Of course, as we discussed earlier with the 1988 movie's reissue, "Dirty Rotten Scoundrels" was a reimagining of the 1964 comedy "Bedtime Story," starring David Niven and Marlon Brando.
"Scoundrels" takes just the rough plot outline of "Bedtime Story," but fans of "Dirty Rotten Scoundrels" will be able to predict pretty much exactly what happens in every scene as they watch "The Hustle."
This drove critics crazy, and they generally trashed the movie and probably dragged down the box office. That's too bad because the movie's pretty funny.
Hathaway is Josephine Chesterfield, an accomplished con who has the French Riviera town of Beaumont-sur-Mer wired as she separates rich men from their money and jewels. Her perfect setup is endangered when Wilson's low-end grifter Penny Rust stumbles into town and wants Josephine to become her mentor.
They run a series of successful engagement cons but butt heads when Penny wants a bigger cut. They decide that one of them has to leave town and set up a contest: The con who can separate a young tech entrepreneur (Alex Sharp) from $500,000 wins.

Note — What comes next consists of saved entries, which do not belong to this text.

/-! ### 20_bias_interlock.md -/

/-- ILK_STRAP (R551). -/
abbrev A.ILK_STRAP : Nat := 0x62000
abbrev F.ILK_STRAP_LATCHED : Fld := ⟨0x62000, 0x0, 5, 0⟩
abbrev F.ILK_STRAP_NOW : Fld := ⟨0x62000, 0x0, 13, 8⟩
abbrev F.ILK_STRAP_STRAPF : Fld := ⟨0x62000, 0x0, 16, 16⟩
/-- ILK_STAT (R549-R566). -/
abbrev A.ILK_STAT : Nat := 0x62001
abbrev F.ILK_STAT_CONTACTS : Fld := ⟨0x62001, 0x0, 3, 0⟩
abbrev F.ILK_STAT_OK : Fld := ⟨0x62001, 0x0, 5, 4⟩
abbrev F.ILK_STAT_SUT : Fld := ⟨0x62001, 0x0, 7, 6⟩
abbrev F.ILK_STAT_DISC : Fld := ⟨0x62001, 0x0, 9, 8⟩
abbrev F.ILK_STAT_LOCK : Fld := ⟨0x62001, 0x0, 11, 10⟩
abbrev F.ILK_STAT_EN : Fld := ⟨0x62001, 0x0, 13, 12⟩
abbrev F.ILK_STAT_FB : Fld := ⟨0x62001, 0x0, 15, 14⟩
abbrev F.ILK_STAT_CHAIN : Fld := ⟨0x62001, 0x0, 16, 16⟩
abbrev F.ILK_STAT_ILKOK : Fld := ⟨0x62001, 0x0, 17, 17⟩
abbrev F.ILK_STAT_S09OK : Fld := ⟨0x62001, 0x0, 18, 18⟩
abbrev F.ILK_STAT_INTF : Fld := ⟨0x62001, 0x0, 19, 19⟩
/-- ILK_REQ (R559). -/
abbrev A.ILK_REQ : Nat := 0x62002
abbrev F.ILK_REQ_MASK : Fld := ⟨0x62002, 0x0, 1, 0⟩
abbrev F.ILK_REQ_KEY : Fld := ⟨0x62002, 0x0, 31, 16⟩
/-- ILK_OFF (R562). -/
abbrev A.ILK_OFF : Nat := 0x62003
abbrev F.ILK_OFF_MASK : Fld := ⟨0x62003, 0x0, 1, 0⟩
/-- ILK_CLR (R564). -/
abbrev A.ILK_CLR : Nat := 0x62004
abbrev F.ILK_CLR_MASK : Fld := ⟨0x62004, 0x0, 1, 0⟩
/-- ILK_RC (R550). -/
abbrev A.ILK_RC : Nat := 0x62005
abbrev F.ILK_RC_TICK : Fld := ⟨0x62005, 0x0, 15, 0⟩
/-- ILK_CAUSE (R567). -/
abbrev A.ILK_CAUSE : Nat := 0x62006
abbrev F.ILK_CAUSE_CAUSE : Fld := ⟨0x62006, 0x0, 3, 0⟩
/-- ILK_DEMCNT (R558). -/
abbrev A.ILK_DEMCNT : Nat := 0x62008
abbrev F.ILK_DEMCNT_COUNT : Fld := ⟨0x62008, 0x0, 15, 0⟩
abbrev F.ILK_DEMCNT_SAT : Fld := ⟨0x62008, 0x0, 31, 31⟩
/-- ILK_REFCNT (R560). -/
abbrev A.ILK_REFCNT : Nat := 0x62009
abbrev F.ILK_REFCNT_COUNT : Fld := ⟨0x62009, 0x0, 15, 0⟩
abbrev F.ILK_REFCNT_SAT : Fld := ⟨0x62009, 0x0, 31, 31⟩
/-- ILK_FLTCNT (R567). -/
abbrev A.ILK_FLTCNT : Nat := 0x6200a
abbrev F.ILK_FLTCNT_COUNT : Fld := ⟨0x6200a, 0x0, 15, 0⟩
abbrev F.ILK_FLTCNT_SAT : Fld := ⟨0x6200a, 0x0, 31, 31⟩
/-- ILK_VOTEFIX (R566). -/
abbrev A.ILK_VOTEFIX : Nat := 0x6200b
abbrev F.ILK_VOTEFIX_COUNT : Fld := ⟨0x6200b, 0x0, 15, 0⟩
abbrev F.ILK_VOTEFIX_SAT : Fld := ⟨0x6200b, 0x0, 31, 31⟩
/-- ILK_CNTCLR (R8). -/
abbrev A.ILK_CNTCLR : Nat := 0x6200f
abbrev F.ILK_CNTCLR_CLR : Fld := ⟨0x6200f, 0x0, 3, 0⟩

/-! ### 21_tether_and_peripheral_ports.md -/

/-- TT_LEN (R573). -/
abbrev A.TT_LEN : Nat := 0x62100
abbrev F.TT_LEN_LEN : Fld := ⟨0x62100, 0x0, 12, 0⟩
/-- TT_STAT (R575). -/
abbrev A.TT_STAT : Nat := 0x62101
abbrev F.TT_STAT_REJCNT : Fld := ⟨0x62101, 0x0, 3, 0⟩
abbrev F.TT_STAT_LASTREJ : Fld := ⟨0x62101, 0x0, 11, 4⟩
abbrev F.TT_STAT_PKT : Fld := ⟨0x62101, 0x0, 12, 12⟩
abbrev F.TT_STAT_REPLIES : Fld := ⟨0x62101, 0x0, 15, 13⟩
/-- TT_FRAMES (R576). -/
abbrev A.TT_FRAMES : Nat := 0x62104
abbrev F.TT_FRAMES_COUNT : Fld := ⟨0x62104, 0x0, 15, 0⟩
abbrev F.TT_FRAMES_SAT : Fld := ⟨0x62104, 0x0, 31, 31⟩
/-- TT_REJCNT (R578). -/
abbrev A.TT_REJCNT : Nat := 0x62105
abbrev F.TT_REJCNT_COUNT : Fld := ⟨0x62105, 0x0, 15, 0⟩
abbrev F.TT_REJCNT_SAT : Fld := ⟨0x62105, 0x0, 31, 31⟩
/-- TT_CNTCLR (R8). -/
abbrev A.TT_CNTCLR : Nat := 0x62107
abbrev F.TT_CNTCLR_CLR : Fld := ⟨0x62107, 0x0, 1, 0⟩
/-- GPIO_DIR (R584). -/
abbrev A.GPIO_DIR : Nat := 0x62110
abbrev F.GPIO_DIR_DIR : Fld := ⟨0x62110, 0x0, 7, 0⟩
/-- GPIO_OUT (R584). -/
abbrev A.GPIO_OUT : Nat := 0x62111
abbrev F.GPIO_OUT_OUT : Fld := ⟨0x62111, 0x0, 7, 0⟩
/-- GPIO_SET (R584). -/
abbrev A.GPIO_SET : Nat := 0x62112
abbrev F.GPIO_SET_SET : Fld := ⟨0x62112, 0x0, 7, 0⟩
/-- GPIO_CLR (R584). -/
abbrev A.GPIO_CLR : Nat := 0x62113
abbrev F.GPIO_CLR_CLR : Fld := ⟨0x62113, 0x0, 7, 0⟩
/-- GPIO_IN (R584). -/
abbrev A.GPIO_IN : Nat := 0x62114
abbrev F.GPIO_IN_IN : Fld := ⟨0x62114, 0x0, 7, 0⟩
/-- PN_CFG (R579). -/
abbrev A.PN_CFG : Nat := 0x62120
abbrev F.PN_CFG_DIV : Fld := ⟨0x62120, 0x10, 7, 0⟩
abbrev F.PN_CFG_CPOL : Fld := ⟨0x62120, 0x10, 8, 8⟩
abbrev F.PN_CFG_CPHA : Fld := ⟨0x62120, 0x10, 9, 9⟩
abbrev F.PN_CFG_RDY_EN : Fld := ⟨0x62120, 0x10, 10, 10⟩
abbrev F.PN_CFG_PAGE : Fld := ⟨0x62120, 0x10, 11, 11⟩
abbrev F.PN_CFG_LEAD : Fld := ⟨0x62120, 0x10, 15, 12⟩
abbrev F.PN_CFG_TMO : Fld := ⟨0x62120, 0x10, 23, 16⟩
/-- PN_LEN (R580). -/
abbrev A.PN_LEN : Nat := 0x62121
abbrev F.PN_LEN_BITS : Fld := ⟨0x62121, 0x10, 12, 0⟩
/-- PN_CTL (R580). -/
abbrev A.PN_CTL : Nat := 0x62122
abbrev F.PN_CTL_GO : Fld := ⟨0x62122, 0x10, 0, 0⟩
abbrev F.PN_CTL_ABORT : Fld := ⟨0x62122, 0x10, 1, 1⟩
/-- PN_STAT (R580-R583). -/
abbrev A.PN_STAT : Nat := 0x62123
abbrev F.PN_STAT_BUSY : Fld := ⟨0x62123, 0x10, 0, 0⟩
abbrev F.PN_STAT_DONE : Fld := ⟨0x62123, 0x10, 1, 1⟩
abbrev F.PN_STAT_ABORTED : Fld := ⟨0x62123, 0x10, 2, 2⟩
abbrev F.PN_STAT_TIMEOUT : Fld := ⟨0x62123, 0x10, 3, 3⟩
abbrev F.PN_STAT_GOERR : Fld := ⟨0x62123, 0x10, 4, 4⟩
abbrev F.PN_STAT_WERR : Fld := ⟨0x62123, 0x10, 5, 5⟩
abbrev F.PN_STAT_BITS : Fld := ⟨0x62123, 0x10, 28, 16⟩
/-- PN_BUF (R583). -/
abbrev A.PN_BUF : Nat := 0x62180
abbrev F.PN_BUF_DATA : Fld := ⟨0x62180, 0x1, 31, 0⟩

end Sys2Proof.Machine
end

The bet doesn't go as planned, and things get sticky with their mark.
Director Chris Addison worked as both a writer and director on HBO's "Veep." "The Hustle" doesn't aspire to that comedy's heights of depraved ambition, but Addison knows something about directing a comedy scene.
This is another one of those movie comedies that will likely find a devoted audience once it's on cable and streaming. In the meantime, if you're stuck when making a choice on movie night, this one is a lot funnier than its Rotten Tomatoes score might suggest.